The answer must consist of every line in the records below that contains the string "else".

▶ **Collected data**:
----------------

/-- When the step stops by itself: the halted CPU has no step (10_state.md R41, spec decision D21); a step with the MMU
enabled is refused (20_memory.md R85, decision D26); with no interrupt delivered (E = 0, or no pending source picked from the
supply that the state holds by the model's choice, log 14), an odd PC faults (R67, decision D2), an undefined first word
faults (30_encoding.md R123, decision D19), and a wrong fixed field is refused (R125, decision D19). -/
def Obligations.StepStopsOnBadFetch : Prop :=
  ∀ s : State,
    (s.halted = true → step s = .fault .halted) ∧
    (s.halted = false → s.mmuEnable = true → step s = .refused .mmuEnabled) ∧
    (s.halted = false → s.mmuEnable = false →
      (s.flag.e = false ∨ ∀ b, s.interrupts.head? = some b → ∀ src, b.pick = some src → src ∉ b.pending) →
      (isOdd s.pc = true → step s = .fault (.addressFault s.pc)) ∧
      (isOdd s.pc = false → UndefinedFirstWord (physWord s s.pc) →
        step s = .fault (.illegalInstruction (physWord s s.pc))) ∧
      (isOdd s.pc = false → ¬ UndefinedFirstWord (physWord s s.pc) → ¬ FixedFieldsHold (physWord s s.pc) →
        step s = .refused (.fixedField (physWord s s.pc))))

/-! ### Reset -/

/-- 10_state.md R45, the three things the source says of reset: the IPL ROM is attached, RN4020-RAM is not affected, and
RN4020-Cmd has the initial value 0001. -/
def Obligations.ResetAttachesIplAndKeepsRn4020Ram : Prop :=
  State.reset.iplAttached = true ∧ State.reset.dev.rn4020Cmd = 0b0001#4 ∧
    ∀ s : State, s.resetAgain.iplAttached = true ∧ s.resetAgain.dev.rn4020Ram = s.dev.rn4020Ram ∧
      s.resetAgain.dev.rn4020Cmd = 0b0001#4

/-- The spec's decisions on reset (10_state.md R46; decisions D20 and D26, log 17): privileged mode, interrupts off, not
halted, the MMU off. -/
def Obligations.ResetIsPrivilegedWithInterruptsOff : Prop :=
  State.reset.flag.p = true ∧ State.reset.flag.e = false ∧ State.reset.halted = false ∧ State.reset.mmuEnable = false

/-! ### Registers and FLAG -/

/-- 10_state.md R27: what each 4-bit code reads, and that the fields Rd, Rs and Rx of every two-operand instruction are such
codes. -/
def Obligations.RegisterCodesReadTheirRegisters : Prop :=
  (∀ (s : State) (c : BitVec 4),
    (∀ h : c.toNat < 12, readReg s (Reg.ofCode c) = s.g[c.toNat]) ∧
    (c = 0xC#4 → readReg s (Reg.ofCode c) = s.fp) ∧
    (c = 0xD#4 → readReg s (Reg.ofCode c) = if s.flag.p = true then s.ssp else s.usp) ∧
    (c = 0xE#4 → readReg s (Reg.ofCode c) = s.usp) ∧
    (c = 0xF#4 → readReg s (Reg.ofCode c) = (s.flag.toWord.extractLsb' 0 8).setWidth 16)) ∧
  ∀ (w1 w2 : Word) (op : TwoOp) (rd r : Reg) (dsp : Word) (m : Mode),
    m ∈ [Mode.mem (.index dsp r), .reg r, .mem (.indr r), .mem (.bIndr r)] →
    decodeWords w1 w2 = .ok (mkTwo op rd m) →
    rd = Reg.ofCode (w1.extractLsb' 4 4) ∧ r = Reg.ofCode (w1.extractLsb' 0 4)

/-- A register other than FLAG reads back what is written to it; the write changes the one cell its code names and nothing
else (10_state.md R27, R28). -/
def Obligations.RegisterReadsBackWhatWasWritten : Prop :=
  ∀ (s : State) (r : Reg) (v : Word), r ≠ .flag →
    readReg (writeReg s r v) r = v ∧ SameCellsBut (destCells s.flag.p r) s (writeReg s r v) ∧
      (writeReg s r v).flag = s.flag ∧ (writeReg s r v).pc = s.pc ∧ SameBytesBut [] s (writeReg s r v) ∧
      SameIo s (writeReg s r v) ∧ SameRun s (writeReg s r v)

/-- 10_state.md R24: code Eh designates USP in both modes, so the kernel reads and writes USP by it; in user mode codes Dh
and Eh designate the same register. -/
def Obligations.CodeEhIsUspInBothModes : Prop :=
  ∀ (s : State) (v : Word),
    readReg s (Reg.ofCode 0xE#4) = s.usp ∧ writeReg s (Reg.ofCode 0xE#4) v = { s with usp := v } ∧
      (s.flag.p = false →
        readReg s (Reg.ofCode 0xD#4) = readReg s (Reg.ofCode 0xE#4) ∧
          writeReg s (Reg.ofCode 0xD#4) v = writeReg s (Reg.ofCode 0xE#4) v)

/-- 10_state.md R31: FLAG read as a register gives E, P, I, U, V, C, S, Z in bits 7 to 0 and zero above, in both modes and
without side effect: `LD Rd,FLAG` changes Rd and PC only. -/
def Obligations.FlagReadsAsZeroExtendedByte : Prop :=
  ∀ (s : State),
    (readReg s (Reg.ofCode 0xF#4)).toNat =
      128 * s.flag.e.toNat + 64 * s.flag.p.toNat + 32 * s.flag.i.toNat + 16 * s.flag.u.toNat + 8 * s.flag.v.toNat +
        4 * s.flag.c.toNat + 2 * s.flag.s.toNat + s.flag.z.toNat ∧
    ∀ rd : Reg, rd ≠ .flag →
      exec (.ldReg rd (Reg.ofCode 0xF#4)) s =
        .next { writeReg s rd (readReg s (Reg.ofCode 0xF#4)) with pc := s.pc + 2#16 }

/-! ### NO, LD, ST -/

/-- NO advances PC and changes nothing else (40_nop_load_store.md R140). -/
def Obligations.NoOnlyAdvancesPc : Prop :=
  ∀ s : State, exec .no s = .next { s with pc := s.pc + 2#16 }
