-- ==== Sys2Proof/Laws/Regs.lean ====
section
/-! SUPPORT. The register file as cells: what a register code reads, what a write of one changes, and FLAG as a word. -/

namespace Sys2Proof.Machine

@[simp] theorem cellValue_g (s : State) (i : Fin 12) : cellValue s (.g i) = s.g.get i := rfl

@[simp] theorem cellValue_fp (s : State) : cellValue s .fp = s.fp := rfl

@[simp] theorem cellValue_ssp (s : State) : cellValue s .ssp = s.ssp := rfl

@[simp] theorem cellValue_usp (s : State) : cellValue s .usp = s.usp := rfl

theorem cellValue_congr {s t : State} (hg : t.g = s.g) (hf : t.fp = s.fp) (hs : t.ssp = s.ssp) (hu : t.usp = s.usp)
    (c : RegCell) : cellValue t c = cellValue s c := by
  cases c <;> simp [hg, hf, hs, hu]

/-- A register code reads its cell, or FLAG as a word. -/
theorem readReg_eq_cell (s : State) (r : Reg) :
    readReg s r = match cellOf s.flag.p r with | some c => cellValue s c | none => s.flag.toWord := by
  cases r <;> cases h : s.flag.p <;> simp [readReg, cellOf, stackPointer, h]

theorem readReg_congr {s t : State} (hg : t.g = s.g) (hf : t.fp = s.fp) (hs : t.ssp = s.ssp) (hu : t.usp = s.usp)
    (hl : t.flag = s.flag) (r : Reg) : readReg t r = readReg s r := by
  cases r <;> simp [readReg, stackPointer, hg, hf, hs, hu, hl]

theorem cellOf_eq_none {p : Bool} {r : Reg} : cellOf p r = none ↔ r = .flag := by
  cases r <;> cases p <;> simp [cellOf]

theorem cellValue_setStackPointer (s : State) (v : Word) (c : RegCell) :
    cellValue (setStackPointer s v) c = if c = stackCell s.flag.p then v else cellValue s c := by
  cases c <;> cases h : s.flag.p <;> simp [stackCell, h]

theorem stackPointer_eq_cell (s : State) : stackPointer s = cellValue s (stackCell s.flag.p) := by
  cases h : s.flag.p <;> simp [stackPointer, stackCell, h]

/-- All a register write changes among the cells: the one its code names. -/
theorem cellValue_writeReg (s : State) (r : Reg) (v : Word) (c : RegCell) :
    cellValue (writeReg s r v) c = if cellOf s.flag.p r = some c then v else cellValue s c := by
  cases r with
  | g i =>
    cases c with
    | g j =>
      simp only [writeReg, cellValue_g, cellOf, Option.some.injEq, RegCell.g.injEq, Vector.get_eq_getElem]
      rw [Vector.getElem_set]
      simp [Fin.ext_iff]
    | fp => simp [writeReg, cellOf]
    | ssp => simp [writeReg, cellOf]
    | usp => simp [writeReg, cellOf]
  | fp => cases c <;> simp [writeReg, cellOf]
  | sp => cases c <;> cases h : s.flag.p <;> simp [writeReg, cellOf, h]
  | usp => cases c <;> simp [writeReg, cellOf]
  | flag => cases c <;> simp [writeReg, cellOf]

/-- A register other than FLAG reads back what was written to it. -/
theorem readReg_writeReg_same {s : State} {r : Reg} (h : r ≠ .flag) (v : Word) : readReg (writeReg s r v) r = v := by
  have hf : (writeReg s r v).flag = s.flag := by simp [h]
  rw [readReg_eq_cell, hf]
  cases hc : cellOf s.flag.p r with
  | none => exact absurd (cellOf_eq_none.mp hc) h
  | some c => simp [cellValue_writeReg, hc]

theorem writeReg_sameCellsBut (s : State) (r : Reg) (v : Word) :
    SameCellsBut (destCells s.flag.p r) s (writeReg s r v) := by
  intro c hc
  rw [cellValue_writeReg, if_neg]
  intro h
  exact hc (by simp [destCells, h])

/-! ### FLAG as a word -/

/-- The bits of FLAG read as a register (10_state.md R31). -/
theorem Flag.ofWord_toWord (f : Flag) : Flag.ofWord f.toWord = f := by
  rcases f with ⟨e, p, i, u, v, c, s, z⟩
  revert e p i u v c s z
  decide

theorem Flag.write_user {f : Flag} (h : f.p = false) (v : Word) :
    f.write v = { Flag.ofWord v with e := f.e, p := f.p, i := f.i } := by
  simp [Flag.write, h]

theorem Flag.write_privileged {f : Flag} (h : f.p = true) (v : Word) : f.write v = Flag.ofWord v := by
  simp [Flag.write, h]

end Sys2Proof.Machine
end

----------------

▶ **Solution to the problem**:
    (c = 0xD#4 → readReg s (Reg.ofCode c) = if s.flag.p = true then s.ssp else s.usp) ∧
else (10_state.md R27, R28). -/
/-- NO advances PC and changes nothing else (40_nop_load_store.md R140). -/
    cellValue (setStackPointer s v) c = if c = stackCell s.flag.p then v else cellValue s c := by
    cellValue (writeReg s r v) c = if cellOf s.flag.p r = some c then v else cellValue s c := by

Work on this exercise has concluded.